------ Provided records ------

-- ==== Sys2Proof/Syntax.lean ====
section
/-!
DEFINITION. The commands the block takes: one constructor per row of spec/opcode_table.json, with the row's
operands. Stream commands name their stream only: their 64 bytes stand in the stream's fetch cache (R144, R145).
-/
namespace Sys2Proof

/-- A lane group working on a window's pass 2: the window and the group (R213). -/
structure LaneAt where
  window : BitVec 19
  group : Fin 32
  deriving DecidableEq, Repr

/-- The predicate bits [3:0] of a rule instruction (Table 9.2). -/
structure RPred where
  pe : Bool
  pn : Bool
  p : BitVec 2
  deriving DecidableEq, Repr

/-- A fabric frame as received: header (Table 13.2), payload and the CRC field (R333). -/
structure Frame where
  hdr : W64
  payload : List Byte
  crc : W32
  deriving DecidableEq, Repr

/-- A fabric message (Table 13.4). `fields` holds the op-specific contents whose packing the spec does not give,
in the order the spec lists them; `data` holds the message's bytes. -/
structure Msg where
  op : BitVec 6
  vc : BitVec 2
  dest : BitVec 17
  src : BitVec 17
  linkLocal : Bool
  hops : Nat
  tag : W16
  size : Nat
  addr : W64
  arg : W64
  fields : List Nat
  data : List Byte
  deriving DecidableEq, Repr

/-- The width and speed a fabric port trained at (R332). -/
structure LaneForm where
  width4 : Bool
  speed56 : Bool
  deriving DecidableEq, Repr

/-- What a margin measurement acts on (R309): a stack link's lane or a slow-tier lane. -/
inductive MarginUnit where
  | stack (s : Fin 20)
  | slow (die : Side)
  deriving DecidableEq, Repr

/-- The straps sampled at AON_RST_N release (Table 15.6) and the fused unique id. -/
structure Straps where
  smbAddr : BitVec 3
  imgAccept : Bool
  uid : W64
  deriving DecidableEq, Repr

/-- What trained at start-up (R400, R321): stacks with failed-lane counts, the slow tier, the UCIe modules. -/
structure Trained where
  primary : List (Fin 20 × Nat)
  standby : List (Fin 20 × Nat)
  badChannels : List (Fin 640)
  slowType : BitVec 2
  positions : BitVec 8
  gib : BitVec 8
  slowRate : BitVec 2
  modules : List (Fin 64)
  ms : Nat
  deriving DecidableEq, Repr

------

- Directions for this task
An answer is complete only when it holds every line above containing the string "commands".

- Answer area
DEFINITION. The commands the block takes: one constructor per row of spec/opcode_table.json, with the row's
operands. Stream commands name their stream only: their 64 bytes stand in the stream's fetch cache (R144, R145).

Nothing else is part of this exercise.